Methodologically and practically, this study delineates clear applicability bounds and usage guidance. The proposed evaluation toolkit serves as a general baseline for “learning in lieu of simulation.” For conceptual and early design stages, SolarH and Rad surrogates are well suited for rapid iteration, enabling designers to screen alternative block layouts, corridor orientations, and courtyard configurations with second-level feedback on solar access and long-term irradiation potential. UTCI surrogates can be used as an intermediate filter to flag areas of potential thermal stress, but final comfort assessment should be complemented by full atmospheric and microclimatic frameworks, especially in critical seasons. Wind surrogates are most appropriate as qualitative or pre-screening tools to highlight ventilation corridors and potential risk zones, and should be paired with physics consistency constraints or hybrid paradigms (e.g., GAN+CFD/PINN) to avoid critical errors in sensitive areas such as plazas, schoolyards, or pedestrian canyons.
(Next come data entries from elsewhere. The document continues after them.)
-- ==== Sys2Proof/Tests/Slice0.lean ====
section
/-! SUPPORT. Small checks of one command each, with expected values from the spec; the refusals of WellFormed; and, for
each statement with hypotheses, concrete values that meet them together, clause by clause. -/

namespace Sys2Proof.Tests

open Sys2Proof.Machine

set_option Elab.async false

/-! ## Small states -/

/-- A part after its release, its link up and idle and its library read: port 0 is CONTROL, the others ORDINARY, and every
port has its first session open. -/
def live : State :=
  let host (cls : PortClass) : Port := { Port.afterReset cls false with sessionOpen := true, sessionNo := 1 }
  { State.reset with
    resetLow := false
    ports := #v[host .control, host .ordinary, host .ordinary, host .ordinary]
    lib := { Loader.afterReset with state := .valid, reason := .none }
    player := { Player.afterReset with linkUp := true }
    link := { Link.afterReset with state := .idle } }

/-- The code of a command. -/
def codeOf (cmd : Command) : Byte :=
  (((List.range 256).map (BitVec.ofNat 8)).find? fun c => Command.ofCode c == some cmd).getD 0

/-- Port p's request in execution is the one given. -/
def asks (s : State) (p : PortId) (cmd : Command) (place : Place) (body : List Byte) : State :=
  s.setPort p { s.port p with
    inExec := some { tag := 1, code := codeOf cmd, body := body, session := 1, place := place } }

/-- `Asked`, as a check. -/
def asked? (s : State) (p : PortId) (cmd : Command) (place : Place) (body : List Byte) : Bool :=
  match (s.port p).inExec with
  | some e =>
    decide (Command.ofCode e.code = some cmd ∧ e.place = place ∧ e.body = body ∧ s.mayTake p e = true
      ∧ (s.port p).sessionOpen = true ∧ (s.port p).sessionNo = e.session)
  | none => false

theorem asked_of {s : State} {p : PortId} {cmd : Command} {place : Place} {body : List Byte}
    (h : asked? s p cmd place body = true) : Asked s p cmd place body := by
  unfold asked? at h
  split at h
  · rename_i e he
    obtain ⟨h1, h2, h3, h4, h5, h6⟩ := of_decide_eq_true h
    exact ⟨e, he, h1, h2, h3, h4, h5, h6⟩
  · cases h

/-- The replies a port has been handed after a command, oldest first. -/
def replies (p : PortId) (r : Result) : Option (List (Status × List Byte)) :=
  match r with
  | .next t => some (t.repliesTo p)
  | _ => none

/-- What a command's next state shows. -/
def shows {α : Type} (f : State → α) (r : Result) : Option α :=
  match r with
  | .next t => some (f t)
  | _ => none

def held (p : PortId) : Slot := { Slot.free with content := .held, owner := some p }
def ready (p : PortId) (pins : Nat) : Slot := { Slot.free with content := .ready 0 .host, owner := some p, pins := pins }
def filling (p : PortId) (k : Nat) (crc : Crc32) : Slot := { Slot.free with content := .filling k crc, owner := some p }
def loading (p : PortId) (k : Nat) (crc : Crc32) : Slot := { Slot.free with content := .loading k crc, owner := some p }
Cross-task synergy/conflict maps and consensus counts can directly support multi-objective trade-offs and sensitivity analysis by identifying where multiple targets agree or conflict spatially.
These practical recommendations are consistent with city-scale thermal comfort mapping frameworks such as the WRF–UCM–SOLWEIG chain proposed by Ding et al. [38], where solar and net radiation are used to support the quick initial screening of design alternatives, while UTCI and wind-related comfort are evaluated through more rigorous, full-physics simulations. This alignment reinforces the complexity hierarchy observed in the present study and underscores the importance of tailoring surrogate usage to the physical nature and dynamical complexity of each environmental metric.
This study remains limited in its data breadth, climatic scope, and modelling paradigm, but the improvement path is clear. The current findings are conditioned on a single city and climate and on numerically generated labels; the observed hierarchy of learnability should therefore not be assumed to generalise to maritime, tropical, or high-latitude climates without further testing. Future work will pursue cross-city and cross-climate validation, introduce field and wind-tunnel calibration—such as drone-based campaigns and fixed-sensor networks for the Wind target—extend to multi-task shared backbones and multi-scale/attention or perceptual–boundary joint losses, and further standardise uncertainty and confidence interval reporting to enhance transferability and engineering utility.
From an operational perspective, the unified urban-form input and per-target pix2pix generators can be wrapped as services or plug-ins within parametric design environments (e.g., Rhino/Grasshopper), GIS platforms, or urban sustainability assessment tools. In such workflows, candidate block morphologies can be sent to the surrogates and return multi-target environmental fields, synergy/conflict maps, and basic confidence indicators within seconds, providing a practical bridge between fast data-driven prediction and more detailed physics-based simulation in real-world planning processes.
Author Contributions
Conceptualization, C.W. and S.W.; methodology, S.W. and C.W.; software, S.W., C.W., S.R. and W.L.; validation, C.W. and S.R.; formal analysis, S.R.; investigation and data acquisition, W.L., W.Y. and M.Q.; resources, M.Q. and W.Y.; data curation, W.L. and W.Y.; writing—original draft preparation, S.W.; writing—review and editing, C.W.; visualisation, S.W., C.W. and M.Q.; supervision, S.W. All authors have read and agreed to the published version of the manuscript.
Funding
This research received no external funding.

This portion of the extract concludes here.